Your goal: Could you print the lines below exactly, from the one holding "abbrev Byte := BitVec 8" through the last line, with no other output?

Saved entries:
----

-- ==== Sys2Proof/Tests/Slice0.lean ====
section
/-! SUPPORT. Tests: the smoke test of well-formedness, the words of Joiner instructions written out, one step on small states,
and for every statement a concrete state that meets its hypotheses. -/

namespace Sys2Proof.Tests

open Sys2Proof Sys2Proof.Machine

set_option Elab.async false

/-! ### Small states -/

def a0 : Ash := ⟨0, 0, 0⟩

/-- Die 0 runs; all else is as at reset. -/
def onState : State := State.reset.setDie 0 { Die.reset with run := .running }

def withAsh (f : Ashlar → Ashlar) : State := onState.onAsh a0 f

def withDie (f : Die → Die) : State := onState.setDie 0 (f (onState.die 0))

/-- A Joiner that runs with w at its first instruction. -/
def jWith (w : Word) : Joiner := { Joiner.reset with state := .running, bank0 := halfStore [] 0 w.toNat }

def withJ (f : Joiner → Joiner) : State := onState.onJ a0 f

def withWord (w : Word) : State := withJ fun _ => jWith w

/-- What an outcome leaves, where it is a next state. -/
def after (o : Host.Outcome State Fault Refusal) : Option State :=
  match o with
  | .next t => some t
  | _ => none

/-- Register r of the Joiner after a command. -/
def regAfter (c : Instr) (s : State) (r : Reg) : Option Word := (after (exec c s)).map fun t => t.jr a0 r

/-! ### Ill-formed commands, one for each check of WellFormed -/

/-- Words that differ at an illegal command: off the part, or not of its row's shape. -/
theorem test_refuses_ashlar : (Instr.tend ⟨8, 0, 0⟩).wellFormed .td8At110 = false := by decide
theorem test_refuses_column : (Instr.tend ⟨0, 128, 0⟩).wellFormed .td8At110 = false := by decide
theorem test_refuses_row : (Instr.tend ⟨0, 0, 98⟩).wellFormed .td8At110 = false := by decide
theorem test_refuses_die : (Instr.keystoneAdmit 2).wellFormed .td2At110 = false := by decide
theorem test_refuses_port : (Instr.heartbeatSend 0 2).wellFormed .td8At110 = false := by decide
theorem test_refuses_body : (Instr.cret ⟨0, 0, 0, false, .psig 0 1 0⟩).wellFormed .td8At110 = false := by decide +kernel
theorem test_refuses_window : (Instr.doOpen a0 16).wellFormed .td8At110 = false := by decide
theorem test_refuses_peg : (Instr.pegValueWrite a0 48 0).wellFormed .td8At110 = false := by decide
theorem test_accepts_tend : (Instr.tend a0).wellFormed .td8At110 = true := by decide

/-! ### Joiner words, bit by bit from R100 to R103 -/

/-- ADD s3, s1, s2: opcode 000000, rd 00011, rs1 00001, rs2 00010, FUNC 00000000000. -/
theorem test_word_add : joinerInstr a0 0b000000_00011_00001_00010_00000000000 = some (.add a0 3 1 2) := by decide +kernel
/-- ADDI s5, s6, −1: opcode 000001, rd 00101, rs1 00110, an immediate of sixteen ones. -/
theorem test_word_addi : joinerInstr a0 0b000001_00101_00110_1111111111111111 = some (.addi a0 5 6 0xFFFF) := by decide +kernel
/-- SW s2 at s1 + 4: opcode 010101 with the register that is stored in [25:21]. -/
theorem test_word_sw : joinerInstr a0 0b010101_00010_00001_0000000000000100 = some (.sw a0 2 1 4) := by decide +kernel
/-- BNE s1, s2, −2: opcode 011001. -/
theorem test_word_bne : joinerInstr a0 0b011001_00001_00010_1111111111111110 = some (.bne a0 1 2 0xFFFE) := by decide +kernel
/-- TEND: opcode 111001 and every other bit 0; one reserved bit set is no instruction. -/
theorem test_word_tend : joinerInstr a0 0xE4000000 = some (.tend a0) ∧ joinerInstr a0 0xE4000001 = none := by decide +kernel

/-! ### The Joiner -/

def turnB (s : State) (a : Ash) (w : Word) (uses : List Reg) (c : Bool) : Bool :=
  ashExists s a && !dieAsleep s a.die && decide (fetch (s.ash a) = .word w c) && jLegal w &&
    decide ((s.ash a).joiner.held = []) && !(uses.any fun r => (s.ash a).joiner.isPending r)

theorem turn_of {s : State} {a : Ash} {w : Word} {uses : List Reg} {c : Bool} (h : turnB s a w uses c = true) :
    Turn s a w uses c := by
  simp only [turnB, Bool.and_eq_true, decide_eq_true_eq, Bool.not_eq_true'] at h
  obtain ⟨⟨⟨⟨⟨h1, h2⟩, h3⟩, h4⟩, h5⟩, h6⟩ := h
  exact ⟨⟨h1, h2⟩, h3, h4, h5, h6⟩

/-- The functions of the ALU group, and the words of the other instructions of JoinerAlu, each at its turn. -/
theorem witness_JoinerAlu :
    (∀ f ∈ [0, 1, 2, 3, 4, 5, 6, 7, 8, 9, 0xA, 0xB, 0xC, 0xD, 0x10, 0x11, 0x12, 0x20, 0x21, 0x22],
      Turn (withWord (encAlu f 3 1 2)) a0 (encAlu f 3 1 2) [3, 1, 2] false) ∧
    (∀ o ∈ [1, 2, 3, 4, 8, 9], Turn (withWord (encI o 3 1 0x8000)) a0 (encI o 3 1 0x8000) [3, 1] false) ∧
    (∀ o ∈ [5, 6, 7], Turn (withWord (encShift o 3 1 31)) a0 (encShift o 3 1 31) [3, 1] false) ∧
    Turn (withWord (encI 0xA 3 0 7)) a0 (encI 0xA 3 0 7) [3] false ∧
    (∀ f ∈ [0x23, 0x24], Turn (withWord (encAlu f 0 1 0)) a0 (encAlu f 0 1 0) [0, 1] false) := by
  refine ⟨fun f h => turn_of ?_, fun f h => turn_of ?_, fun f h => turn_of ?_, turn_of ?_, fun f h => turn_of ?_⟩
  all_goals first | (revert f; decide +kernel) | decide +kernel

/-- R102: a result wraps to 32 bits, signed and unsigned comparisons differ, a shift takes the low five bits. -/
theorem test_alu :
    let s := withJ fun _ => { jWith (encAlu 0 3 1 2) with regs := (Vector.replicate 32 0xFFFFFFFF).set 2 33 }
    let go := fun (f : Nat) (c : Instr) => regAfter c (s.onJ a0 fun j => { j with bank0 := halfStore [] 0 (encAlu f 3 1 2).toNat }) 3
    go 0 (.add a0 3 1 2) = some 32 ∧ go 5 (.sll a0 3 1 2) = some 0xFFFFFFFE ∧ go 8 (.slt a0 3 1 2) = some 1 ∧
    go 9 (.sltu a0 3 1 2) = some 0 ∧ go 0x12 (.mulh a0 3 1 2) = some 0xFFFFFFFF ∧ go 0x11 (.mulhu a0 3 1 2) = some 32 := by
  decide +kernel

/-- R97: register 0 takes no write, and the instruction retires all the same. -/
theorem test_register_zero :
    (after (exec (.addi a0 0 0 5) (withWord (encI 1 0 0 5)))).map (fun t => ((t.ash a0).joiner.rd 0, (t.ash a0).joiner.pc)) =
      some (0, 1) := by decide +kernel

/-- A turn whose word was corrected. -/
theorem witness_corrected :
    Turn (withJ fun _ => { jWith 0 with bank0 := halfPut [] 0 (2 ^ 5) (checkBits cols39 0) }) a0 0 [0, 0, 0] true :=
  turn_of (by decide +kernel)

/-- Loads and stores at 0 and at the end of data memory, of a clean half and of a corrected one. -/
theorem witness_JoinerMemory :
    (∀ o ∈ [0x10, 0x11, 0x12, 0x13, 0x14], Turn (withWord (encI o 3 1 0xFFC)) a0 (encI o 3 1 0xFFC) [3, 1] false) ∧
    (∀ o ∈ [0x15, 0x16, 0x17], Turn (withWord (encI o 3 1 0)) a0 (encI o 3 1 0) [1, 3] false) ∧
    (let m := halfPut [] 1023 (7 + 2 ^ 5) (checkBits cols39 7)
     readHalf m (0xFFC / 4) = (7, .corrected 7) ∧ readHalf m 0 = (0, .clean)) := by
  refine ⟨fun f h => turn_of ?_, fun f h => turn_of ?_, by decide +kernel⟩
  all_goals (revert f; decide +kernel)

/-- R105: a byte of a half comes from its place, and SB changes that byte alone. -/
theorem test_bytes :
    let s := withJ fun _ => { jWith (encI 0x13 3 0 6) with dmem := halfStore [] 1 0x11F32233 }
    regAfter (.lb a0 3 0 6) s 3 = some 0xFFFFFFF3 ∧
    (after (exec (.sb a0 0 0 6) (s.onJ a0 fun j => { j with bank0 := halfStore [] 0 (encI 0x17 0 0 6).toNat }))).map
      (fun t => readHalf (t.ash a0).joiner.dmem 1) = some (0x11002233, .clean) := by decide +kernel

/-- Addresses past data memory, unaligned inside it, and of a half that cannot be corrected. -/
theorem witness_JoinerMemoryTraps :
    let s := withJ fun _ => { jWith (encI 0x10 3 0 0x1000) with dmem := halfPut [] 0 3 0 }
    Turn s a0 (encI 0x10 3 0 0x1000) [3, 0] false ∧ 0xFFF < ((0 : Word) + (0x1000 : Half).signExtend 32).toNat ∧
    Turn (withWord (encI 0x10 3 0 2)) a0 (encI 0x10 3 0 2) [3, 0] false ∧
    Turn (withWord (encI 0x16 3 0 1)) a0 (encI 0x16 3 0 1) [0, 3] false ∧
    (readHalf (s.ash a0).joiner.dmem (0 / 4)).2 = .ue := by
  refine ⟨turn_of ?_, ?_, turn_of ?_, turn_of ?_, ?_⟩ <;> decide +kernel

/-- A branch taken and not taken, to a legal target and out of range; JAL and JALR; an endpoint empty and not. -/
theorem witness_JoinerFlow :
    Turn (withWord (encI 0x18 1 2 1)) a0 (encI 0x18 1 2 1) [1, 2] false ∧
    Turn (withWord (encI 0x19 1 2 0xFFFF)) a0 (encI 0x19 1 2 0xFFFF) [1, 2] false ∧
    2047 < ((0 : BitVec 11).zeroExtend 32 + (0xFFFF : Half).signExtend 32 : Word).toNat ∧
    Turn (withWord (encBep 0x32 7 2047)) a0 (encBep 0x32 7 2047) [] false ∧
    Turn (withWord (encI 0x1E 3 0 2047)) a0 (encI 0x1E 3 0 2047) [3] false ∧
    Turn (withWord (encI 0x1F 3 1 2)) a0 (encI 0x1F 3 1 2) [3, 1] false := by
  refine ⟨turn_of ?_, turn_of ?_, ?_, turn_of ?_, turn_of ?_, turn_of ?_⟩ <;> decide +kernel

/-- R106: JAL links and jumps; JALR reads its base before it writes rd. -/
theorem test_jumps :
    (after (exec (.jal a0 3 5) (withWord (encI 0x1E 3 0 5)))).map (fun t => ((t.ash a0).joiner.rd 3, (t.ash a0).joiner.pc)) =
      some (1, 5) ∧
    (after (exec (.jalr a0 3 3 5) (withJ fun _ => { jWith (encI 0x1F 3 3 5) with regs := Vector.replicate 32 9 }))).map
      (fun t => ((t.ash a0).joiner.rd 3, (t.ash a0).joiner.pc)) = some (1, 14) := by decide +kernel

/-- A loop level at its end with passes left, with none left, and an instruction at the end of memory. -/
def loopState (lidx : Word) : State := withJ fun j => { j with
  depth := 1, pc := 4, loops := j.loops.set 0 ⟨2, 4, 3, lidx, false, 0, 0⟩ }

theorem witness_JoinerSequence :
    (let j := ((loopState 0).ash a0).joiner
     j.handler = false ∧ j.depth = 1 ∧ j.pc = (j.loops[ix 4 0 (by decide)]).lend) ∧
    (let j := ((loopState 2).ash a0).joiner
     j.handler = false ∧ j.depth = 1 ∧ j.pc = (j.loops[ix 4 0 (by decide)]).lend) ∧
    (0 : Word).toNat + 1 < (3 : Word).toNat ∧ (3 : Word).toNat ≤ (2 : Word).toNat + 1 ∧
    (let j := ((withJ fun j => { j with pc := 2047 }).ash a0).joiner
     (loopEnd j.loops j.pc.toNat j.depth).2.2 = none ∧ (loopEnd j.loops j.pc.toNat j.depth).1 = j.loops ∧
       (loopEnd j.loops j.pc.toNat j.depth).2.1 = j.depth) := by decide +kernel

/-- A loop of one instruction with a count and one without, and a tile loop, inside an enclosing body. -/
def loopWord (w : Word) (r : Word) : State := withJ fun _ => { jWith w with
  regs := Vector.replicate 32 r, depth := 1, loops := (Vector.replicate 4 LoopLevel.reset).set 0 ⟨0, 2047, 1, 0, false, 0, 0⟩ }

theorem witness_JoinerLoops :
    Turn (loopWord (encLoop 1 1) 0) a0 (encLoop 1 1) [1] false ∧ Turn (loopWord (encLoopi 4095 0) 0) a0 (encLoopi 4095 0) [] false ∧
    Turn (loopWord (encLoopt 1 2 3 31 255) 5) a0 (encLoopt 1 2 3 31 255) [2, 1] false ∧
    (let j := ((loopWord 0 0).ash a0).joiner
     j.depth < 4 ∧ j.handler = false ∧ (j.loops[0]).lstart.toNat ≤ 1 ∧ 256 ≤ (j.loops[0]).lend.toNat) := by
  refine ⟨turn_of ?_, turn_of ?_, turn_of ?_, ?_⟩ <;> decide +kernel

/-- Each peg instruction at its turn: a wait that holds and one that does not, and a fetch-and-add whose destination is there. -/
theorem witness_JoinerPegs :
    Turn (withWord (encPsig 255 47)) a0 (encPsig 255 47) [] false ∧
    Turn (withWord (encPwait 1 2 47)) a0 (encPwait 1 2 47) [1] false ∧
    passes ((withWord 0).ash a0) [⟨false, 47, 0, false⟩] 4 = true ∧
    passes ((withWord 0).ash a0) [⟨true, 47, 0x7FFF, false⟩] 4 = false ∧ engCandidates ((withWord 0).ash a0) = [] ∧
    Turn (withWord (encPtest 3 1 0)) a0 (encPtest 3 1 0) [3, 1] false ∧ Turn (withWord (encPrd 3 0)) a0 (encPrd 3 0) [3] false ∧
    Turn (withWord (encR 0x2C 3 1 2 0)) a0 (encR 0x2C 3 1 2 0) [3, 1, 2] false ∧
    targetBroken 0 = false ∧ targetDest ((withWord 0).ash a0) 0 = some 0 ∧ destMissing (withWord 0) 0 = false := by
  refine ⟨turn_of ?_, turn_of ?_, ?_, ?_, ?_, turn_of ?_, turn_of ?_, turn_of ?_, ?_, ?_, ?_⟩ <;> decide +kernel

/-- An endpoint that holds a flit, and one that is empty. -/
theorem witness_JoinerReads :
    let full := fun (w : Word) => (withWord w).onAsh a0 fun v => v.setEp 7 { v.ep 7 with valid := true, flits := [5] }
    Turn (full (encEprd 3 3 7)) a0 (encEprd 3 3 7) [3] false ∧ 0 < epCount ((full 0).ash a0) 7 ∧
    epCount ((withWord 0).ash a0) 7 = 0 ∧ Turn (full (encEppop 7)) a0 (encEppop 7) [] false ∧
    ringInUse ((full 0).ash a0) 7 = false ∧ Turn (withWord (encCsrr 3 0x30)) a0 (encCsrr 3 0x30) [3] false ∧
    (csrRead (withWord 0) a0 0x30).isSome = true ∧ csrRead (withWord 0) a0 0xFF = none ∧
    Turn (withWord (encCsrw 1 0x13)) a0 (encCsrw 1 0x13) [1] false := by
  refine ⟨turn_of ?_, ?_, ?_, turn_of ?_, ?_, turn_of ?_, ?_, ?_, turn_of ?_⟩ <;> decide +kernel

/-- R124: word 1 of a flit is its bits 63 to 32. -/
theorem test_eprd :
    regAfter (.eprd a0 3 1 7) ((withWord (encEprd 3 1 7)).onAsh a0 fun v =>
      v.setEp 7 { v.ep 7 with valid := true, tlen := 1, flits := [0x0123456789ABCDEF00000000] }) 3 = some 0x89ABCDEF := by decide +kernel

theorem witness_JoinerEnds :
    Turn (withWord (encI 0x38 0 1 0)) a0 (encI 0x38 0 1 0) [1] false ∧ ((withWord 0).ash a0).joiner.msg = none ∧
    Turn (withWord (encFence 15)) a0 (encFence 15) [] false ∧ ((withWord 0).ash a0).joiner.pending = 0 ∧
    queuesEmpty ((withWord 0).ash a0) 15 = true ∧ Turn (withWord (encI 0x39 0 0 0)) a0 (encI 0x39 0 0 0) [] false ∧
    Turn (withWord (encI 0x3D 0 0 0)) a0 (encI 0x3D 0 0 0) [] false ∧
    Turn (withJ fun _ => { jWith (encI 0x3B 0 0 0) with handler := true }) a0 (encI 0x3B 0 0 0) [] false ∧
    Turn (withWord (encI 0x3A 0 0 7)) a0 (encI 0x3A 0 0 7) [] false := by
  refine ⟨turn_of ?_, ?_, turn_of ?_, ?_, ?_, turn_of ?_, turn_of ?_, turn_of ?_, turn_of ?_⟩ <;> decide +kernel
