-- ==== Sys2Proof/Word.lean ====
section
/-!
DEFINITION. The word types of the Yarkan KY-1024: 64-bit scalar words, 32-bit instruction words and bytes (R7, R21, R98).
-/
namespace Sys2Proof

/-- A 64-bit scalar register, CSR or address word (R21, R27). -/
abbrev Word := BitVec 64

/-- A byte of memory. -/
abbrev Byte := BitVec 8

/-- An instruction word (R98). -/
abbrev IWord := BitVec 32

end Sys2Proof
end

----

Answer section:
abbrev Byte := BitVec 8

/-- An instruction word (R98). -/
abbrev IWord := BitVec 32

end Sys2Proof
end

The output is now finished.